Items from a data source
-- ==== Sys2Proof/Machine/Memory.lean ====
section
/-! DEFINITION. Lines: where the freshest copy of a line stands, how the memory below the home slices takes a
write, how the basin allocates, how holders lose a line, and how a line is breached (chapters 9 to 11). -/

namespace Sys2Proof.Machine

/-! ### DRAM placement and channel state -/

/-- Byte mask of `n` bytes from byte `o`. -/
def byteMask (o n : Nat) : BitVec 128 := BitVec.ofNat 128 ((2 ^ n - 1) * 2 ^ o)

def fullMask : BitVec 128 := BitVec.allOnes 128

/-- `old` with the bytes of `new` whose mask bit is 1. -/
def lineMerge (old new : Line) (m : BitVec 128) : Line :=
  if m = fullMask then new
  else lineOf ((List.range 128).map fun i => if m.getLsbD i then lineByte new i else lineByte old i)

/-- Module number 5t + c of the channel that holds (independent mode), or leads for (stripe mode), a tile offset
(R312, R313): chunk 2h of line h of a pair. -/
def State.chanOf (s : State) (t off : Nat) : Nat :=
  if (s.map t).stripe then
    let j := off / 256 / 2
    5 * t + (j % 5 + 1 + 2 * (off / 128 % 2)) % 5
  else 5 * t + off / 128 % 5

/-- The channel is out of service (R326). -/
def State.chanFailed (s : State) (c : Nat) : Bool := (s.chan c).st == .failed


/-- The other line of a pair, on the same tile: line numbers differ in the tile offset's bit 7. -/
def companion (l : LineNo) (off : Nat) : LineNo := if off / 128 % 2 = 0 then l + 1 else l - 1

/-- Channels of the two data bursts of a line of a stripe tile (R313). -/
def dataChans (t off : Nat) : List Nat :=
  let c := off / 256 / 2 % 5 + 1 + 2 * (off / 128 % 2)
  [5 * t + c % 5, 5 * t + (c + 1) % 5]

/-- Reads of the tile offset give good data when the DRAM does: its channel is not FAILED; or, in stripe mode, neither of its
data channels is, or the other four are live (R326). -/
def State.dramGood (s : State) (t off : Nat) : Bool :=
  if (s.map t).stripe then
    (dataChans t off).all (fun c => !s.chanFailed c) ||
      decide (((List.range 5).filter fun c => s.chanFailed (5 * t + c)).length ≤ 1)
  else !s.chanFailed (s.chanOf t off)

/-- A chunk of the line is rebuilt from a parity burst that carries the poison code: a data channel has FAILED and the
other line of the pair is breached (R324 to R326). -/
def State.rebuiltPoison (s : State) (t : Nat) (l : LineNo) (off : Nat) : Bool :=
  (s.map t).stripe && s.isPoison (companion l off) && (dataChans t off).any fun c => s.chanFailed c

/-- A read of the line's memory location gives poisoned data: the breach mark, what cannot be rebuilt, or a read command
rejected twice (R324 to R327). -/
def State.readsPoison (s : State) (l : LineNo) : Bool :=
  s.isPoison l ||
    (match s.place (lineAddr l) with
     | .dram t off => !s.dramGood t off || s.rebuiltPoison t l off || (s.chan (s.chanOf t off)).caPoison.contains l
     | _ => false)

/-- The read whose command was rejected has been answered (R327). -/
def State.caClear (s : State) (l : LineNo) : State :=
  match s.place (lineAddr l) with
  | .dram t off => s.modChan (s.chanOf t off) fun x => { x with caPoison := x.caPoison.filter (· ≠ l) }
  | _ => s
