-- ==== Sys2Proof/Machine/Home.lean ====
section
/-! DEFINITION. Requests at the home slices (chapter 10): outstanding requests, NACKs, starvation and reservations, and
the admission of the requests of agents without caches. -/

namespace Sys2Proof.Machine

/-! ### Outstanding requests (R276, R284) -/

def State.outReq (s : State) (r : Requester) (l : LineNo) : Option Outstanding :=
  s.outReqs.find? fun o => o.req = r && o.line = l

/-- A request is over; where it was STARVING, the first other one of its requester that has reached age 16 becomes STARVING
(R284). -/
def State.dropReq (s : State) (r : Requester) (l : LineNo) : State :=
  let rest := s.outReqs.filter fun o => !(o.req = r && o.line = l)
  let next := if (s.outReq r l).any (·.starving) then rest.find? fun o => o.req = r && o.age = 16 && !o.starving else none
  { s with outReqs := match next with
      | some n => rest.map fun o => if o = n then { o with starving := true } else o
      | none => rest }

/-- A request as it is first issued. -/
def newReq (r : Requester) (l : LineNo) (k : ReqKind) : Outstanding := ⟨r, l, k, 0, false, false, false, false, false⟩

/-- A request is issued, unless its requester already has one for the line; an ownership request displaces a read. -/
def State.issue (s : State) (n : Outstanding) : State :=
  match s.outReq n.req n.line with
  | none => { s with outReqs := s.outReqs ++ [n] }
  | some o =>
    if o.kind == .readShared && n.kind == .readOwn then
      { s with outReqs := s.outReqs.map fun x => if x = o then { x with kind := .readOwn, fetch := false } else x }
    else s

def State.issueReq (s : State) (r : Requester) (l : LineNo) (k : ReqKind) : State := s.issue (newReq r l k)

def State.isStarving (s : State) (r : Requester) (l : LineNo) : Bool := (s.outReq r l).any (·.starving)

/-! ### NACKs and starvation (R282 to R287, R290, R291) -/

/-- The contention predictor of the core behind a requester learns of a NACK (R291). -/
def State.nackPredict (s : State) (r : Requester) (l : LineNo) : State :=
  match r with
  | .slot sl => (match s.slotLc sl with | some lc => s.modLc lc.val fun c => c.predict l true | none => s)
  | .agent _ => s

/-- A request is NACKed by slice `h`: its age rises, at 16 it becomes STARVING when its requester has no other
STARVING request, and a NACKed STARVING request is recorded (R284, R285). -/
def State.nack (s : State) (h : Slice) (r : Requester) (l : LineNo) (k : ReqKind) (full : Bool) : State :=
  let o := (s.outReq r l).getD (newReq r l k)
  let age := min 16 (o.age + 1)
  let other := s.outReqs.any fun x => x.req = r && x.line ≠ l && x.starving
  let o1 : Outstanding := { o with age := age, nacked := true, starving := o.starving || (age = 16 && !other) }
  let s1 := { s with outReqs := (s.outReqs.filter fun (x : Outstanding) => !(x.req = r && x.line = l)) ++ [o1] }
  let s2 := s1.bump (.sfStat h) 31 0 1
  let s3 := if full then s2.bump (.sfStat h) 63 48 1 else s2
  let known := (s3.slice h.val).starve.any fun e => e.1 = l && e.2 = r
  let s4 := if o.starving && !known then
      (s3.modSlice h.val fun sl => { sl with starve := sl.starve ++ [(l, r)] }).bump (.sfStat h) 47 32 1
    else s3
  s4.nackPredict r l

/-- The line's next grant is reserved for another requester (R285). -/
def State.reserved (s : State) (h : Nat) (l : LineNo) (r : Requester) : Bool :=
  match (s.slice h).starve.find? fun e => e.1 = l with
  | some e => e.2 ≠ r
  | none => false

/-- A request of `r` cannot open now: its line has an open transaction, or is reserved (R282, R285). -/
def State.blocked (s : State) (h : Nat) (l : LineNo) (r : Requester) : Bool :=
  (s.txnAt h l).isSome || s.reserved h l r

/-- The starvation entry of a request that opens, or is cancelled, is removed (R285). -/
def State.unstarve (s : State) (h : Nat) (l : LineNo) (r : Requester) : State :=
  s.modSlice h fun sl => { sl with starve := sl.starve.filter fun e => !(e.1 = l && e.2 = r) }

/-- The reservation hold of R141 is in force on the line in this slot. -/
def State.holdOn (s : State) (sl : Slot) (l : LineNo) : Bool :=
  match s.slotLc sl with
  | some lc => (s.lc lc.val).resv = some l && (s.lc lc.val).resvHold
  | none => false

def State.endHold (s : State) (sl : Slot) : State :=
  match s.slotLc sl with
  | some lc => s.modLc lc.val fun c => { c with resvHold := false }
  | none => s

/-- A slot other than the requester's holds the line under a reservation hold and answers HELD: a request that would take the
line is NACKed, unless it is STARVING (R286). -/
def State.heldFrom (s : State) (r : Requester) (l : LineNo) : Bool :=
  !s.isStarving r l && (s.slotsWith l).any fun sl => r ≠ .slot sl && s.holdOn sl l

/-- The request takes the line from its holders. -/
def ReqKind.takes : ReqKind → Bool
  | .readOwn | .upgrade | .farAtomic | .invWrite | .maint => true
  | _ => false

/-- A request of `r` is NACKed now at slice `h` (R282, R285, R286). -/
def State.refuses (s : State) (h : Nat) (l : LineNo) (r : Requester) (k : ReqKind) : Bool :=
  s.blocked h l r || (k.takes && s.heldFrom r l)

/-! ### Basin errors met by a request (R254) -/

/-- The home slice reads the line: what the code of a basin copy reports is done, only when that copy is the one read; a CXL
device may answer with poison, which is a breach mark (R304). -/
def State.basinRead (s : State) (l : LineNo) (ev : BasinEvent) : State :=
  match s.homeSlice l with
  | none => s
  | some h =>
    match (s.slice h.val).basin.find? fun b => b.line = l, s.dirtyCopy l with
    | some b, none =>
      match ev with
      | .ok | .cxlPoison => s.basinTouch l
      | .corrected => (s.basinTouch l).report (basinSrc h.val) 0x2C clsCorrected (lineAddr l)
      | .uncorrectable =>
        if b.dirty then (s.breachLine l 2 63).report (basinSrc h.val) 0x2D clsContained (lineAddr l)
        else (s.basinDrop l).report (basinSrc h.val) 0x2D clsCorrected (lineAddr l)
    | none, none =>
      (match s.place (lineAddr l) with
       | .cxl _ => if ev = .cxlPoison then s.setPoison l true else s
       | _ => s)
    | _, _ => s

/-- An error that waits in the basin copy of a line is met. -/
def State.basinMeet (s : State) (l : LineNo) : State :=
  match s.homeSlice l with
  | none => s
  | some h =>
    match (s.slice h.val).errs.find? fun e => e.1 = l with
    | none => s
    | some e =>
      (s.modSlice h.val fun sl => { sl with errs := sl.errs.erase e }).basinRead l
        (if e.2 then .uncorrectable else .corrected)

/-! ### Agents without caches (R294, R295) -/

/-- Requester identity of a master. -/
def State.requester (s : State) (m : Master) : Requester :=
  match m with
  | .core lc => (match (s.lc lc.val).host with | some sl => .slot sl | none => .agent 0)
  | _ => .agent (BitVec.ofNat 16 (s.masterSrc m))

/-- Starvation entries and requests of the agents without caches that `gone` names are gone. -/
def State.dropAgentsBy (s : State) (gone : Nat → Bool) : State :=
  let live (r : Requester) : Bool := match r with | .agent a => !gone a.toNat | .slot _ => true
  let s1 := (List.finRange 24).foldl (fun (s : State) h =>
    s.modSlice h.val fun sl => { sl with starve := sl.starve.filter fun e => live e.2 }) s
  { s1 with outReqs := s1.outReqs.filter fun o => live o.req }

/-- A master that stops for good leaves no request behind (R287). -/
def State.dropMaster (s : State) (m : Master) : State := s.dropAgentsBy (· = s.masterSrc m)

/-- A range of bytes that a request reads (PEEK) or writes (INV_WRITE). -/
structure Reach where
  addr : Nat
  bytes : Nat
  kind : ReqKind

/-- Lines of a range, each with whether the range covers it whole. -/
def Reach.lines (r : Reach) : List (LineNo × Bool) :=
  if r.bytes = 0 then []
  else (List.range ((r.addr + r.bytes - 1) / 128 - r.addr / 128 + 1)).map fun i =>
    let a := (r.addr / 128 + i) * 128
    (lineOfAddr a, r.addr ≤ a && a + 128 ≤ r.addr + r.bytes)

/-- A request that the home slice admits opens: its starvation entry goes, its filter entry is used, an error that waits in the
basin is met, and a basin copy that serves it is used (R254, R257, R261, R285, R289). -/
def State.served (s : State) (r : Requester) (l : LineNo) : State :=
  match s.homeSlice l with
  | none => s
  | some h => ((((s.unstarve h.val l r).dropReq r l).sfTouch l).basinMeet l).basinRead l .ok

/-- Lines that a master's requests reach, each with whether it is covered whole, and its kind. -/
def State.reached (s : State) (rs : List Reach) : List (LineNo × Bool × ReqKind) :=
  (rs.flatMap fun x => x.lines.map fun e => (e.1, e.2, x.kind)).filter fun e => s.memReachable (lineAddr e.1)

def State.homeNum (s : State) (l : LineNo) : Nat := (s.homeSlice l).elim 0 Fin.val

/-- The fill of a whole line that a master writes stops. -/
def State.fillStops (s : State) (m : Master) (stops : LineNo → Nat → Bool) (e : LineNo × Bool × ReqKind) : Bool :=
  e.2.2 == .invWrite && e.2.1 && (s.writeWays m (s.homeNum e.1 / 6)).any fun w => stops e.1 w

/-- The home slices serve a master's requests now: none of them waits to be sent again, none is NACKed (R282 to R286), and
what they write has room below (R263, R264, R314). -/
def State.homesServe (s : State) (r : Requester) (m : Master) (rs : List Reach) : Bool :=
  (s.reached rs).all fun e =>
    !((s.outReq r e.1).any (·.nacked)) && !s.refuses (s.homeNum e.1) e.1 r e.2.2 && !s.fillStops m s.fillWaits e &&
      !s.fillStops m s.fillStuck e && !(e.2.2 == .invWrite && s.homeWaits e.1)

/-- What becomes of requests that are not served: the first that is refused is NACKed, or the first fill that waits holds
back later fills to its set (R264, R284). -/
def State.turnedAway (s : State) (r : Requester) (m : Master) (rs : List Reach) : State :=
  let ls := s.reached rs
  if ls.any fun e => (s.outReq r e.1).any (·.nacked) then s
  else
    match ls.find? fun e => s.refuses (s.homeNum e.1) e.1 r e.2.2 with
    | some e => (match s.homeSlice e.1 with | some h => s.nack h r e.1 e.2.2 false | none => s)
    | none =>
      match ls.find? (s.fillStops m s.fillWaits) with
      | some e => s.waitFill e.1
      | none => s

/-- The requests of a step of a master without caches are served together, or it waits: `.inl` the state in which it waits,
`.inr` that in which they have been served. -/
def State.gate (s : State) (r : Requester) (m : Master) (rs : List Reach) : State ⊕ State :=
  if s.homesServe r m rs then .inr ((s.reached rs).foldl (fun s e => s.served r e.1) s) else .inl (s.turnedAway r m rs)

/-- `k` is what the requests do when they are served. -/
def State.admitAs (s : State) (r : Requester) (m : Master) (rs : List Reach) (k : State → State) : State :=
  match s.gate r m rs with
  | .inl t => t
  | .inr t => (s.reached rs).foldl (fun s e => s.caClear e.1) (k t)

def State.admitMaster (s : State) (m : Master) (rs : List Reach) (k : State → State) : State := s.admitAs (s.requester m) m rs k

/-- Ranges that are read, and ranges that are written. -/
def peeks (ps : List (Nat × Nat)) : List Reach := ps.map fun p => ⟨p.1, p.2, .peek⟩
def puts (ps : List (Nat × Nat)) : List Reach := ps.map fun p => ⟨p.1, p.2, .invWrite⟩

end Sys2Proof.Machine
end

- Exercise
Copy out the lines above that hold the string "whether".

- Task result
/-- Lines of a range, each with whether the range covers it whole. -/
/-- Lines that a master's requests reach, each with whether it is covered whole, and its kind. -/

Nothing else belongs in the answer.